I am trying to grab a hostname from configs and sometime there is a -p or -s added to the hostname in config, that is not really part of the hostname. So I wrote this regex to fetch the hostname from the config file:

REGEX_HOSTNAME = re.compile('^hostname\s(?P<hostname>(\w|\W)+?)(-p|-P|-s|-S)?$\n',re.MULTILINE)

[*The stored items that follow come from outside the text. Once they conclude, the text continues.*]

-- ==== Sys2Proof/Machine/Motion.lean ====
section
/-!
DEFINITION. The machinery of chapters 10 and 11 that the motion commands share: frames, the estimate, the profile
generator, the envelope, late data, and what moves HSTATE. Times are in 1/16 ns, positions in counts, speeds in 2^-20
count per µs.
-/
namespace Sys2Proof.Machine

/-! ### Position states (R237) -/

abbrev psNOLOCK : Nat := 0
abbrev psACQUIRING : Nat := 1
abbrev psVALID : Nat := 2
abbrev psHOLDOVER : Nat := 3
abbrev psLOST : Nat := 4

/-- PSTATE. -/
def State.posState (s : State) : Nat := s.rd Reg.MOT_POS_STAT_PSTATE

/-- Tick edges are launched only in VALID and HOLDOVER (R237). -/
def State.posLive (s : State) : Bool := s.posState == psVALID || s.posState == psHOLDOVER

/-- Ticks are suppressed (R261). -/
def State.suppressed (s : State) : Bool := s.bit Reg.MOT_POS_STAT_SUPPRESS

/-- Change the motion block's own state. -/
def State.modMot (s : State) (f : Mot → Mot) : State := { s with mot := f s.mot }

/-- The MOT page is RUNNING while a stripe is armed or a trajectory runs (R250). -/
def State.motShow (s : State) : State := s.setRunning pMOT (s.anyArmed || s.mot.trajectory)

/-- SLAT and LATE_LIM in 1/16 ns (R250). -/
def State.slat (s : State) : Int := 4 * (s.rd Reg.MOT_PORT_SLAT : Int)
def State.lateLim (s : State) : Int := 4 * (s.rd Reg.MOT_TIMING_LATE_LIM : Int)

/-! ### Estimate (R238) -/

/-- The accepted sample that velocity is formed from: N SEQ steps before k, or the oldest within that span. -/
def State.velBase (s : State) : Option (Sample × Sample) :=
  match s.mot.samples with
  | [] => none
  | k :: t =>
    let n := 2 ^ s.rd Reg.MOT_PORT_VLOG
    match (t.filter fun j => (k.seq + 65536 - j.seq) % 65536 ≤ n).getLast? with
    | none => none
    | some j => if j.time < k.time then some (k, j) else none

/-- An axis of the estimate at a time, with 16 fraction bits. -/
def est16 (pk pj tk tj τ : Int) : Int := pk * 65536 + rhe ((pk - pj) * (τ - tk) * 65536) (tk - tj)

/-- The estimate at a time, in counts: X and Y. -/
def State.estimate (s : State) (τ : Int) : Int × Int :=
  match s.velBase with
  | some (k, j) => (rhe (est16 k.x j.x k.time j.time τ) 65536, rhe (est16 k.y j.y k.time j.time τ) 65536)
  | none => match s.mot.samples with
    | k :: _ => (k.x, k.y)
    | [] => (0, 0)

/-! ### Frames (R232) -/

/-- A motion-port frame: SOF K27.7, TYPE and data, CRC-32C least significant byte first, EOF K29.7. -/
def portFrame (body : List Byte) : List Byte := 0xFB#8 :: body ++ leBytes 4 (crc32c.of body) ++ [0xFD#8]

/-- The setpoint frame of R245. -/
def setpointFrame (type seq : Nat) (x y vx vy : Int) (flags : Nat) : List Byte :=
  portFrame (leBytes 1 type ++ leBytes 2 seq ++ leBytes 6 (enc 48 x) ++ leBytes 6 (enc 48 y) ++
    leBytes 4 (enc 32 vx) ++ leBytes 4 (enc 32 vy) ++ leBytes 1 flags ++ leBytes 1 0)
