/-- BLOCK_RECEIVED (R113, R114, R146): the block at the head of what has been received is judged, once its CHECK record
or the lack of one is plain. -/
def execBlockReceived (s : State) : Host.Outcome State Fault Refusal :=
  if s.inReset pING then done s
  else match s.ing.repair, s.ing.delivery with
    | some r, _ => match locate 16384 0 r.buf with
      | .more => done s
      | .unreadable => done (s.repairFails r 3 (((s.lay r.handle).blocks.find? fun b => b.offset == r.offset).map BlockEntry.seq |>.getD 0))
      | .found n => done (s.repairFound r n)
    | none, some d => match locate 16384 0 d.buf with
      | .more => done s
      | .unreadable => done (s.blockFails d 3)
      | .found n => done (s.blockFound d n)
    | none, none => done s

/-! ### Interpretation (R115, R122, R123) -/

/-- The stream is accepted (R115, R122): the reservation is trimmed. -/
def State.accept (s : State) (d : Delivery) (x : Interp) : State :=
  let t := s.modLay d.handle fun l =>
    let a := { l with state := .accepted, bytes := x.bytes, index := x }
    { a with pages := a.pages.take a.trimmed }
  (((t.wr Reg.ING_IFS_STAT_STREAM 2).setDelivery none).raise pING 2).ingShow

/-- A block has been interpreted without a malformed record: it is filed, and the last one ends the stream (R115,
R122). -/
def State.blockFiled (s : State) (d : Delivery) (ofs : Nat) (blk : List Byte) (x : Interp) : State :=
  let fin := ofs + blk.length
  let s1 := if (s.lay d.handle).pages.isEmpty then
      let ps := s.takePages (lsReserve x.bytes)
      s.modLay d.handle fun l => { l with pages := ps, bytes := x.bytes }
    else s
  let s2 := (s1.layStore (s1.lay d.handle) 2 ofs blk).modLay d.handle fun l => { l with
    index := x,
    blocks := l.blocks ++ [{ offset := ofs, len := blk.length, seq := leAt blk (blk.length - 12) 4, crc := leAt blk (blk.length - 8) 8 }] }
  let d1 := { d with staged := d.staged.tail, interp := x, freeing := d.freeing + 1 }
  if fin < x.bytes then s2.setDelivery (some d1)
  else if fin = x.bytes ∧ x.seen < x.ncells then s2.reject d 0x17 0x0F (fin - 16)
  else if x.place ≠ .ended ∨ fin ≠ x.bytes ∨ !d1.staged.isEmpty ∨ !d1.buf.isEmpty then s2.reject d 0x1F 0x0F (fin - 16)
  else s2.accept d1 x

/-- BLOCK_INTERPRETED (R115). -/
def execBlockInterpreted (s : State) : Host.Outcome State Fault Refusal :=
  match s.inReset pING, s.ing.delivery with
  | false, some d => match d.staged with
    | [] => done s
    | (ofs, blk) :: _ => match Interp.run (s.lsFree4k * 4096) d.interp (blockRecs 16384 ofs blk) with
      | (_, some (r, c)) => done (s.reject { d with expSeq := leAt blk (blk.length - 12) 4 } c r.type r.ofs)
      | (x, none) => done (s.blockFiled d ofs blk x)
  | _, _ => done s

/-- STAGING_BUFFER_FREE (R120). -/
def execStagingBufferFree (s : State) : Host.Outcome State Fault Refusal :=
  match s.ing.delivery with
  | some d => done (s.setDelivery (some { d with freeing := d.freeing - 1 }))
  | none => done s

/-! ### Freeing a handle (R124) -/

/-- A handle is in use. -/
def State.handleBusy (s : State) (h : Nat) : Bool :=
  (s.ing.waybills.any fun w => w.handle == h) || (match s.ing.delivery with | some d => d.handle == h | none => false) ||
    (match s.ing.repair with | some r => r.handle == h | none => false) ||
    s.ing.travellers.any fun t => t.state != .free && t.handle == h

/-- What a write of ING_FREE does to the layout store (R124). -/
def State.freeGo (s : State) (h : Nat) : State :=
  let t := s.wr Reg.ING_FREE_HANDLE h
  if (s.lay h).state = .empty then t.wr Reg.ING_FREE_RESULT 1
  else if s.handleBusy h then t.wr Reg.ING_FREE_RESULT 2
  else
    let u := (t.wr Reg.ING_FREE_RESULT 0).clearLayout h
    { u with ing := { u.ing with releasing := s.ing.releasing ++ (s.lay h).pages } }

/-- LAYOUT_SPACE_RELEASED (R124). -/
def execLayoutSpaceReleased (s : State) : Host.Outcome State Fault Refusal :=
  done { s with ing := { s.ing with releasing := [] } }

/-! ### Damage in the layout store (R145) -/

/-- The damage mark of a traveller that waits for the index, beyond every stream offset. -/
abbrev indexMark : Nat := 2 ^ 40

/-- Uncorrectable data at offset o of a layout's space (R145). -/
def State.layoutDamaged (s : State) (h o : Nat) : State :=
  let l := s.lay h
  if l.bytes ≤ o then s.modLay h fun l => { l with indexDamaged := true }
  else match l.blocks.find? fun b => decide (b.offset ≤ o) && decide (o < b.offset + b.len) with
    | none => s
    | some b =>
      if b.damaged then s
      else
        let t := s.modLay h fun l => { l with blocks := l.blocks.map fun c => if c.offset = b.offset then { c with damaged := true } else c }
        (({ t with ing := { t.ing with damagedW := t.ing.damagedW ++ [(h, b.offset)] } } : State).damageShow).raise pING 8

/-- INDEX_REBUILD_COMPLETE (R145). -/
def execIndexRebuildComplete (handle : BitVec 4) (s : State) : Host.Outcome State Fault Refusal :=
  let h := handle.toNat
  let l := s.lay h
  if !l.indexDamaged ∨ s.inReset pING then done s
  else
    let inIndex := ((List.range (l.pages.length * 32768)).filter fun i => decide (l.bytes ≤ 32 * i)).map fun i => l.addr (32 * i) / 32
    let t := (s.modLay h fun l => { l with indexDamaged := false }).wordsGood inIndex
    done { t with
      ing := { t.ing with travellers := t.ing.travellers.map fun v =>
        if v.handle = h ∧ v.damage = some indexMark then { v with damage := none } else v } }

/-! ### The waybill queue (R126, R128) -/

/-- POST (R126). -/
def State.post (s : State) : State :=
  let q := s.rd Reg.ING_WB_QSTAT_NEXT_SEQ
  if 8 ≤ s.ing.waybills.length ∨ s.bit Reg.ING_WB_QSTAT_STOPPED then
    (s.wrs [(Reg.ING_WB_RESULT_SEQ, q), (Reg.ING_WB_RESULT_CODE, 1), (Reg.ING_WB_RESULT_DETAIL, 0)]).raise pING 4
  else
    let w : Waybill := { seq := q, words := (List.range 8).map fun i => s.rd (Reg.ING_WB_WORD i) }
    (({ s with ing := { s.ing with waybills := s.ing.waybills ++ [w] } } : State).wr Reg.ING_WB_QSTAT_NEXT_SEQ
      (if q = 0xFFFF then 1 else q + 1)).showQueue

/-- POST (R126). -/
def execPost (agent : Agent) (s : State) : Host.Outcome State Fault Refusal :=
  done (s.access agent pING State.post)

/-- WAYBILL_RESUME (R128). -/
def State.waybillResume (s : State) : State :=
  (s.wr Reg.ING_WB_QSTAT_STOPPED 0).modMot fun m => { m with abandonHold := false }

/-- WAYBILL_RESUME (R128). -/
def execWaybillResume (agent : Agent) (s : State) : Host.Outcome State Fault Refusal :=
  done (s.access agent pING State.waybillResume)

/-- FLUSH (R128). -/
def State.flush (s : State) : State :=
  let t : State := { s with ing := { s.ing with waybills := s.ing.waybills.filter fun w => w.plan.isSome } }
  ((t.wrs [(Reg.ING_WB_QSTAT_STOPPED, 0), (Reg.ING_WB_QSTAT_HOLD, 0)]).modMot fun m => { m with abandonHold := false }).showQueue

/-- FLUSH (R128). -/
def execFlush (agent : Agent) (s : State) : Host.Outcome State Fault Refusal :=
  done (s.access agent pING State.flush)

hostname = REGEX_HOSTNAME.search(config).group('hostname').lower().strip()

This is a sample part of the config that I using the regex on:

terminal width 120
hostname IGN-HSHST-HSH-01-P
domain-name sample.com

But in my result list of hostnames there is still the -P at the end.

ign-hshst-hsh-01-p
ign-hshst-hsh-02-p
ign-hshst-hsd-10
ign-hshst-hsh-01-S
ign-hshst-hsd-11
ign-hshst-hsh-02-s

In Regex 101 online tester it works and the -P is part of the last group. In my python (2.7) script it does not work.

Strange behavior is that when I use a slightly modified 2 pass regex it works:

REGEX_HOSTNAME = re.compile(r'^hostname\s*(?P<hostname>.*?)\n?$', re.MULTILINE)
REGEXP_CLUSTERNAME = re.compile('(?P<clustername>.*?)(?:-[ps])?$')
            hostname = REGEX_HOSTNAME.search(config).group('hostname').lower().strip()
            clustername = REGEXP_CLUSTERNAME.match(hostname).group('clustername')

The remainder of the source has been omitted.